▶ Work to be completed:
Find the line containing "stand as they" in the entries below. Restate it and each line after it, word for word, up to and including the line containing "(FV.decode k z).negate)".

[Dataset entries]
────────────────────

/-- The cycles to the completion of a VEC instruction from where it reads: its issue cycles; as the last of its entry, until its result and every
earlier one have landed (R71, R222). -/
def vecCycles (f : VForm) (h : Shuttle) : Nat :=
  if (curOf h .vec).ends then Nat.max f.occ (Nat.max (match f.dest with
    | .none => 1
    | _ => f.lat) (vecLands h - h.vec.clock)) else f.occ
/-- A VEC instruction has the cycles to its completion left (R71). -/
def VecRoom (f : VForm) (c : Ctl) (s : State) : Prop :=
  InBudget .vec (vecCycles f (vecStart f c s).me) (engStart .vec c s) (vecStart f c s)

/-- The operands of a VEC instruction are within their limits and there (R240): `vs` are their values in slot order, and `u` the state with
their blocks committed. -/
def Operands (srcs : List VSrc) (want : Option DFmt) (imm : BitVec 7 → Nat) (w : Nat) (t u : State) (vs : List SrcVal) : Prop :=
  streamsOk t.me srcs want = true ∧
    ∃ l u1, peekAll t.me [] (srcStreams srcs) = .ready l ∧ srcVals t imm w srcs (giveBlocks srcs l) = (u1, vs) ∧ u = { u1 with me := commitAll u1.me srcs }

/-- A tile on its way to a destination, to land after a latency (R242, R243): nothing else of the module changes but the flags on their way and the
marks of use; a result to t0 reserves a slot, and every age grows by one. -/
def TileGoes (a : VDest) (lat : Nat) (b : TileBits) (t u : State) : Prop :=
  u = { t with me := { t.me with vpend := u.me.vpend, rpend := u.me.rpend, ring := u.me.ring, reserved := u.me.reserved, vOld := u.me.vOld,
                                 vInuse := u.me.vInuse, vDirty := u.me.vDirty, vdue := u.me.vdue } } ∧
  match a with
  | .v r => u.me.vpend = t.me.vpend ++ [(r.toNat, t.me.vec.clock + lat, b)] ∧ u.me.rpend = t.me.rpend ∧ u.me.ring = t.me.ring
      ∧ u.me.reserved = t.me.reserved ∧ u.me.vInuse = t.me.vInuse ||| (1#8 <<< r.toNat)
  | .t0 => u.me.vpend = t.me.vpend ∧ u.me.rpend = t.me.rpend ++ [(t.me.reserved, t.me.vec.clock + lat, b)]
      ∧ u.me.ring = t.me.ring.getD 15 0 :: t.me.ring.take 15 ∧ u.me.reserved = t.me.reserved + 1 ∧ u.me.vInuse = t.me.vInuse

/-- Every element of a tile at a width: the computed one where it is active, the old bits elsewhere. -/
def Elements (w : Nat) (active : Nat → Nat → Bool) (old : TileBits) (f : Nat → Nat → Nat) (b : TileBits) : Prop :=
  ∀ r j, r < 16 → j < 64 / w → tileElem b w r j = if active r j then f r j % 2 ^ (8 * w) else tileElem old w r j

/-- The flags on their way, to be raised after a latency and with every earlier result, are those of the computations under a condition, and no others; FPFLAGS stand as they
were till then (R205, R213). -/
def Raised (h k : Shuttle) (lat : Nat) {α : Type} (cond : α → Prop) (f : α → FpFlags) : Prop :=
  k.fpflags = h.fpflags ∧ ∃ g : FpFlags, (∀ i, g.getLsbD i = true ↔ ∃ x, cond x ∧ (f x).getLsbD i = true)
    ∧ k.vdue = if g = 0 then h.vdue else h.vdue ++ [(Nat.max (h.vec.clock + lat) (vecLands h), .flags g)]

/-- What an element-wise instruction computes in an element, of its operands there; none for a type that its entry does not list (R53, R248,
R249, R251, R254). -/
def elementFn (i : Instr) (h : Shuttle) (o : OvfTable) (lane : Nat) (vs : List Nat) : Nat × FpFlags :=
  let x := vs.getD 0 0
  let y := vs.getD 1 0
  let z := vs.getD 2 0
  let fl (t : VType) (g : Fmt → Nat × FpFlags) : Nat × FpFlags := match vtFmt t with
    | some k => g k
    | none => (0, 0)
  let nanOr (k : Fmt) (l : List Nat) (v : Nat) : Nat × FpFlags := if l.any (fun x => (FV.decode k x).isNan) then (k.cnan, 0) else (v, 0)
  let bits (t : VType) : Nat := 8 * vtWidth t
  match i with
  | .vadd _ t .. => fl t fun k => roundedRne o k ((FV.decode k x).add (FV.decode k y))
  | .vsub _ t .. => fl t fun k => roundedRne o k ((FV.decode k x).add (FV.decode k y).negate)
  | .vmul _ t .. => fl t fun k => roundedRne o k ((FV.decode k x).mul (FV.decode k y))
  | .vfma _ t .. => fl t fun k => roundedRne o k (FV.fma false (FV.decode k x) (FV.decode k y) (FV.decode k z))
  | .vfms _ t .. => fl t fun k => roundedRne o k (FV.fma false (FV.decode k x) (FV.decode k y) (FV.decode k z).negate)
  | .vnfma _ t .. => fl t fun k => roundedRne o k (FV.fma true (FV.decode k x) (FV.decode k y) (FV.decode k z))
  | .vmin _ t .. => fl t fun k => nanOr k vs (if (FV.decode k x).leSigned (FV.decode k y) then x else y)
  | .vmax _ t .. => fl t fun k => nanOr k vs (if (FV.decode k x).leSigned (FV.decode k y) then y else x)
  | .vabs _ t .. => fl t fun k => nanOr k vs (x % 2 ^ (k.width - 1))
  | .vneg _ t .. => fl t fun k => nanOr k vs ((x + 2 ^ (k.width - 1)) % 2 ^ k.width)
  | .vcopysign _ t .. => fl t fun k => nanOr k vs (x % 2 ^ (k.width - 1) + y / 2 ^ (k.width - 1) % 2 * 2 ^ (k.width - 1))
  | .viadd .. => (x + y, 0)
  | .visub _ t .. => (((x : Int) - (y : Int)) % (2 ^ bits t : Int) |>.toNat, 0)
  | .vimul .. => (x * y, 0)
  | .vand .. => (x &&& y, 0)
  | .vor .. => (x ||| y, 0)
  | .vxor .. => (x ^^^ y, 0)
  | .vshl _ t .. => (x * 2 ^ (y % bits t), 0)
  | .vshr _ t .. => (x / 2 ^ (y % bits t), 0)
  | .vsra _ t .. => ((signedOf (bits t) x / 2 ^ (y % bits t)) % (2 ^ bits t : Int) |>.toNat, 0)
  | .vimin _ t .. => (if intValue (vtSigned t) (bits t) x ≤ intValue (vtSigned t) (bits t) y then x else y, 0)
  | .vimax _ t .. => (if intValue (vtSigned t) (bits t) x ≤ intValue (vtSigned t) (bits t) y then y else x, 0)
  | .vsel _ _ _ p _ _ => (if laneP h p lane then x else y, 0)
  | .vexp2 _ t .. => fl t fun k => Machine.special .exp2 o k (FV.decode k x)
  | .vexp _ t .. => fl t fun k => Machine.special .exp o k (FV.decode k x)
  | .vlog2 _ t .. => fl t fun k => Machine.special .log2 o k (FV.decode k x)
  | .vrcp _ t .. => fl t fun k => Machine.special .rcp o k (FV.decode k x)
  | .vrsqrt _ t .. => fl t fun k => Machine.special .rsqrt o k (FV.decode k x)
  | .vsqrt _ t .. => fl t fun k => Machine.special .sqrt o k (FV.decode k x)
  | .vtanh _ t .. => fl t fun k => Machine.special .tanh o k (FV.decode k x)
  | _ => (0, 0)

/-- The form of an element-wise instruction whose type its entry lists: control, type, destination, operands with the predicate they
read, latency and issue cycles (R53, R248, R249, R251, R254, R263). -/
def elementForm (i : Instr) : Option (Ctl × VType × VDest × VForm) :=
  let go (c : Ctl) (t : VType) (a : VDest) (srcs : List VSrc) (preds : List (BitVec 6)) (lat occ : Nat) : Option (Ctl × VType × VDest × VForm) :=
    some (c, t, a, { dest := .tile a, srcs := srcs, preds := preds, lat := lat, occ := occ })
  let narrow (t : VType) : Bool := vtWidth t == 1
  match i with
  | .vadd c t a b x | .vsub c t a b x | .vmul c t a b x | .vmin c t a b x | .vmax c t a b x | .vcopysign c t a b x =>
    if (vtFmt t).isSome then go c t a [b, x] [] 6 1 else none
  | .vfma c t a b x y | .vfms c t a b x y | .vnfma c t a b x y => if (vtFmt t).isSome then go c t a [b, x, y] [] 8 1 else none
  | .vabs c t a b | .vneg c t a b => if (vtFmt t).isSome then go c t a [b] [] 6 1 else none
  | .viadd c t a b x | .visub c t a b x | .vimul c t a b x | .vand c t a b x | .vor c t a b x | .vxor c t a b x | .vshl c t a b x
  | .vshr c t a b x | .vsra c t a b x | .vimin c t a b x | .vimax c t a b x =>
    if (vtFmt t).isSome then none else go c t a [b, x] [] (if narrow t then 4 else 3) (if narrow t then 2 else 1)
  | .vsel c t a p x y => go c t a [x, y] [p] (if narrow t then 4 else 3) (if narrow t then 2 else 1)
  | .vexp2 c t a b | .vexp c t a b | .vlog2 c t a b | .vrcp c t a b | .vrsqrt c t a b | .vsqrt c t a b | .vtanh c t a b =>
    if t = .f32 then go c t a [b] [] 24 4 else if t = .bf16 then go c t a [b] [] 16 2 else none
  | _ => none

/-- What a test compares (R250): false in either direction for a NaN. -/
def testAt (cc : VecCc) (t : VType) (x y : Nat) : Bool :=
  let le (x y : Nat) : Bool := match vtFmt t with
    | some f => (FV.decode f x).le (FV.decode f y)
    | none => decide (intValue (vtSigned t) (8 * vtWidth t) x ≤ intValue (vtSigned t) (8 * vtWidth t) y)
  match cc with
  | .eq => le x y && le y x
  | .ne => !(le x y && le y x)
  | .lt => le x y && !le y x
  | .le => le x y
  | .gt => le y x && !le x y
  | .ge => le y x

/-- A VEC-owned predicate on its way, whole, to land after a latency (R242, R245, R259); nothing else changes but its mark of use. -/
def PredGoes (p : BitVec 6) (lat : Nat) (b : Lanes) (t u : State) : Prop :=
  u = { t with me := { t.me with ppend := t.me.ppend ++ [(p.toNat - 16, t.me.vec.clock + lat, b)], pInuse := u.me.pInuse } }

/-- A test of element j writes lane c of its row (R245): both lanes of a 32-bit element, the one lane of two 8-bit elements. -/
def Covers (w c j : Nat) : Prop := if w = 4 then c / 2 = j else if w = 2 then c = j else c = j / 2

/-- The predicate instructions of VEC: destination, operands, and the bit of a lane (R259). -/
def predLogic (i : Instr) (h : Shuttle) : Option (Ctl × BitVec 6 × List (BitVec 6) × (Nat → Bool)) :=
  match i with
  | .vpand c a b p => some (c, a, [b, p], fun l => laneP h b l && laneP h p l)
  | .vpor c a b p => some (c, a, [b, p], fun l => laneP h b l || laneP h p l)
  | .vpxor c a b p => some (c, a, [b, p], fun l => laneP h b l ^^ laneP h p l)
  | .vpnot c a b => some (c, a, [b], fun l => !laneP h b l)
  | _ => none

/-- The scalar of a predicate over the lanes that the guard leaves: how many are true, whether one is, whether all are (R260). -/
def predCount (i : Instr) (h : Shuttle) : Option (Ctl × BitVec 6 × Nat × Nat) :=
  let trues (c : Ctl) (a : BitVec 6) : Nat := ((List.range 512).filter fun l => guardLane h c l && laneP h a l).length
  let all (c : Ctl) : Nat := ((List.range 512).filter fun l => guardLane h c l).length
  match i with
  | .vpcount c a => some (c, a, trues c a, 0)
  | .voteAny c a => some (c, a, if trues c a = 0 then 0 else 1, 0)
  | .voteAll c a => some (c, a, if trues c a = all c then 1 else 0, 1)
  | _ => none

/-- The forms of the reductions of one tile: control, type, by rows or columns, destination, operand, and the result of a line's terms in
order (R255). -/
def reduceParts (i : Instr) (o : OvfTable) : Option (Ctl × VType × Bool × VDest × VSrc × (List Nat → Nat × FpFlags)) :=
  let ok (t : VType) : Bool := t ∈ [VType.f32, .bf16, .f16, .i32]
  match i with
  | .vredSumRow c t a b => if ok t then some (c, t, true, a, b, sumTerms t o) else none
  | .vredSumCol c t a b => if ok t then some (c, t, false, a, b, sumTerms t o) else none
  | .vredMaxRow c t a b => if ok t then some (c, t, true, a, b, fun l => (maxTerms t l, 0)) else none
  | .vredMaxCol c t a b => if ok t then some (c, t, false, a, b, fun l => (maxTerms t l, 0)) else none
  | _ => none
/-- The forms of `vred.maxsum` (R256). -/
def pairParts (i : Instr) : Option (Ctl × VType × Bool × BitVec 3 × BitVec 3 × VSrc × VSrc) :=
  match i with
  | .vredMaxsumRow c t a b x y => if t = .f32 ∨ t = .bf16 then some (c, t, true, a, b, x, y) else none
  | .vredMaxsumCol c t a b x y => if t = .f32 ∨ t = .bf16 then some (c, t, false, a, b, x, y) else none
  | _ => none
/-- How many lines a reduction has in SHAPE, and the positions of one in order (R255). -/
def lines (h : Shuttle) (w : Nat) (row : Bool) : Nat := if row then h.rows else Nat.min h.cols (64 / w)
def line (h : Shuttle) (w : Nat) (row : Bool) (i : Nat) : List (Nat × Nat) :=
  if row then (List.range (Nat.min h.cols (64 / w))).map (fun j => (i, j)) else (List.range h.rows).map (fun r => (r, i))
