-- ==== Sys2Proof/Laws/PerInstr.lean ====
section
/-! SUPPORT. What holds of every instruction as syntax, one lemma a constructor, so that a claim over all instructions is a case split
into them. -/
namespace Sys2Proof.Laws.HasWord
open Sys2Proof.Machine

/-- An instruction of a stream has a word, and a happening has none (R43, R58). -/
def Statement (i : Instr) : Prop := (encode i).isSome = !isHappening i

────────────────────

▶ Task answer:
/-- The flags on their way, to be raised after a latency and with every earlier result, are those of the computations under a condition, and no others; FPFLAGS stand as they
were till then (R205, R213). -/
def Raised (h k : Shuttle) (lat : Nat) {α : Type} (cond : α → Prop) (f : α → FpFlags) : Prop :=
  k.fpflags = h.fpflags ∧ ∃ g : FpFlags, (∀ i, g.getLsbD i = true ↔ ∃ x, cond x ∧ (f x).getLsbD i = true)
    ∧ k.vdue = if g = 0 then h.vdue else h.vdue ++ [(Nat.max (h.vec.clock + lat) (vecLands h), .flags g)]

/-- What an element-wise instruction computes in an element, of its operands there; none for a type that its entry does not list (R53, R248,
R249, R251, R254). -/
def elementFn (i : Instr) (h : Shuttle) (o : OvfTable) (lane : Nat) (vs : List Nat) : Nat × FpFlags :=
  let x := vs.getD 0 0
  let y := vs.getD 1 0
  let z := vs.getD 2 0
  let fl (t : VType) (g : Fmt → Nat × FpFlags) : Nat × FpFlags := match vtFmt t with
    | some k => g k
    | none => (0, 0)
  let nanOr (k : Fmt) (l : List Nat) (v : Nat) : Nat × FpFlags := if l.any (fun x => (FV.decode k x).isNan) then (k.cnan, 0) else (v, 0)
  let bits (t : VType) : Nat := 8 * vtWidth t
  match i with
  | .vadd _ t .. => fl t fun k => roundedRne o k ((FV.decode k x).add (FV.decode k y))
  | .vsub _ t .. => fl t fun k => roundedRne o k ((FV.decode k x).add (FV.decode k y).negate)
  | .vmul _ t .. => fl t fun k => roundedRne o k ((FV.decode k x).mul (FV.decode k y))
  | .vfma _ t .. => fl t fun k => roundedRne o k (FV.fma false (FV.decode k x) (FV.decode k y) (FV.decode k z))
  | .vfms _ t .. => fl t fun k => roundedRne o k (FV.fma false (FV.decode k x) (FV.decode k y) (FV.decode k z).negate)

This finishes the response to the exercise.